In my previous life, my three sons told me they wanted to set up a Family Bond Fund for me. Each of them would deposit three thousand dollars every month. I cried with gratitude, truly believing that decades of sacrifice had finally paid off. One of them even said, "Mom, you've given us so much. It's our turn to take care of you now." However, eight years later, I was told I have uremia. That was when I discover that the bank card, which supposedly held the fund, couldn't even cover the dialysis deposit. Soon after, my eldest son video-called me. He said he wanted to buy a better apartment in a good school district. He was short of 150 thousand dollars for the down payment and asked if I could lend it to him first. My second son came to the hospital with his wife and daughter. He didn't ask about my condition at all. Instead, he kept showing off his daughter's piano competition trophy, hinting that he needed 50 thousand dollars to enroll her in a prestigious international piano program.

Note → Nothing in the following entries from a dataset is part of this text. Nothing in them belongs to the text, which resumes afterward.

-- ==== Sys2Proof/Machine/Freshness.lean ====
section
/-! DEFINITION. The freshness contract: cells and their geometry (R34 to R39), the bytes of a cue sheet (R110 to
R125), the evaluation of its entries (R62 to R73, R80 to R85), staleness and the hatch (R74 to R88), the freshness
map (R89 to R97). -/

namespace Sys2Proof.Machine

/-! ### Cells -/

def Ctx.cols (x : Ctx) : Nat := cellsAcross x.codedW
def Ctx.rows (x : Ctx) : Nat := cellsAcross x.codedH
def Ctx.cellCount (x : Ctx) : Nat := x.cols * x.rows

/-- R38: no sample of the cell lies inside the conformance window. -/
def Ctx.emptyCell (x : Ctx) (i : Nat) : Bool :=
  Nat.ble (cellSpan x.winX x.winW (i % x.cols)).2 (cellSpan x.winX x.winW (i % x.cols)).1 ||
    Nat.ble (cellSpan x.winY x.winH (i / x.cols)).2 (cellSpan x.winY x.winH (i / x.cols)).1

/-- The record of a cell. -/
def Ctx.cell (x : Ctx) (i : Nat) : CellRec := Sparse.get (fun _ => CellRec.zero) x.cells i

/-- The record of a cell replaced, as one unit (R73). -/
def Ctx.setCell (x : Ctx) (i : Nat) (r : CellRec) : Ctx :=
  { x with cells := Sparse.set (fun _ => CellRec.zero) x.cells i r }

/-- The bytes of a cell record (R59). -/
def CellRec.bytes (r : CellRec) (v1 : Bool) : List Byte :=
  leBytes 8 (if r.hasTime then r.time else 0) ++ leBytes 4 r.check ++ leBytes 1 r.alive ++
    leBytes 1 (b2n (r.exact && !v1) + 2 * b2n r.hasTime + 4 * b2n r.placeholder + 8 * b2n r.unproven + 16 * b2n r.expired +
      32 * b2n r.arrival + 64 * b2n r.seen) ++ leBytes 2 r.picNum

/-! ### The version in force -/

/-- MODE of SESS_CTRL (R164): 0 Protocol, 1 SDP, 2 and 3 Sheet-only. -/
def State.sessMode (s : State) (c : Nat) : Nat := s.fld (Reg.SESS_CTRL c) 2 1

/-- The version in force as it stands between access units (R86, R93, R128, R163): that of SDP mode or of an open session,
else that of the last complete access unit. -/
def State.curVersion (s : State) (c : Nat) : Nat :=
  let x := s.ctx c
  if s.sessMode c == 1 then (if s.fld (Reg.SESS_SDP c) 7 0 == 1 then 1 else 2)
  else if s.sessMode c == 0 && decide (x.dec.st = .opened) then x.dec.version
  else x.auVersion

/-- Whether the contract is on in the active set: FRESH_CTRL.MODE is Contract (R88, R99). -/
def State.contract (s : State) (c : Nat) : Bool := s.fld (Reg.FRESH_CTRL c) 1 0 == 1

/-- The cue-sheet version in use that FRESH_STATUS and the map show: none with MODE Off (R88); an encode context sends version
2 sheets in every picture (R149). -/
def State.useVersion (s : State) (c : Nat) : Nat :=
  if !s.contract c then 0 else if s.isEncode c then (if s.ctxEnabled c then 2 else 0) else s.curVersion c

/-! ### The cell table -/

/-- One record as it stands in the buffer of the cell table, 16 bytes as one unit (R59, R73, R101). -/
def State.storeCell (s : State) (c i : Nat) : State :=
  match s.bufOf (s.regN (Reg.FRESH_CELL_TABLE c)) with
  | some k => s.doIf (Nat.blt i 576) fun s => s.hwWrite (s.bufAddr k + 16 * i) (((s.ctx c).cell i).bytes (s.useVersion c == 1))
  | none => s

/-- The whole cell table as it stands in its buffer; records beyond the grid are zero (R59, R60, R132). -/
def State.storeCells (s : State) (c : Nat) : State :=
  match s.bufOf (s.regN (Reg.FRESH_CELL_TABLE c)) with
  | some k =>
    let x := s.ctx c
    s.hwWrite (s.bufAddr k) ((List.range 576).flatMap fun i => (if Nat.blt i x.cellCount then x.cell i else CellRec.zero).bytes (s.useVersion c == 1))
  | none => s

/-- A record of the cell table replaced, in the context and in its buffer. -/
def State.putCell (s : State) (c i : Nat) (r : CellRec) : State := (s.modCtx c fun x => x.setCell i r).storeCell c i

/-- The cell that holds a CTU of 64 × 64 samples, by CTU column and row (R34, R36); in an H.264 context the CTU is a
macroblock (R261). -/
def Ctx.cellOfCtu (x : Ctx) (ctuSize col row : Nat) : Nat :=
  row * ctuSize / 256 * x.cols + col * ctuSize / 256

/-! ### Bytes of a sheet -/

/-- An entry as a sheet states it (R115, R119); `time` is none for "no time" (R116). -/
structure Entry where
  idx : Nat
  exact : Bool
  concSrc : Bool
  carried : Bool
  renewed : Bool
  coded : Bool
  alive : Nat
  time : Option Int
  check : Nat
  deriving DecidableEq, Repr

/-- A version 2 sheet read under R112 to R119; `picTime` none for "no time". -/
structure Sheet2 where
  locked : Bool
  seq : Nat
  picTime : Option Nat
  cols : Nat
  rows : Nat
  entries : List Entry
  deriving DecidableEq, Repr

My youngest son was even more straightforward. He said he had his eye on a limited-edition pair of sneakers and wanted me to pay 30 thousand dollars for them as a birthday gift. The moment they realized the bank account didn't have enough money, their faces fell. "We each put in three thousand dollars every month. Over eight years, that's at least eight hundred thousand dollars. Mom, are you hiding the money from us?" To force me to reveal my savings, they took turns pressuring me, switching between sweet talk and threats. They even told relatives that I had dementia and had been scammed out of my money. Unable to take it anymore, I yanked out my IV late one night and walked out of the hospital, only to be hit by a car, dying instantly. When I open my eyes again, I find myself back on the day of my hospital checkup.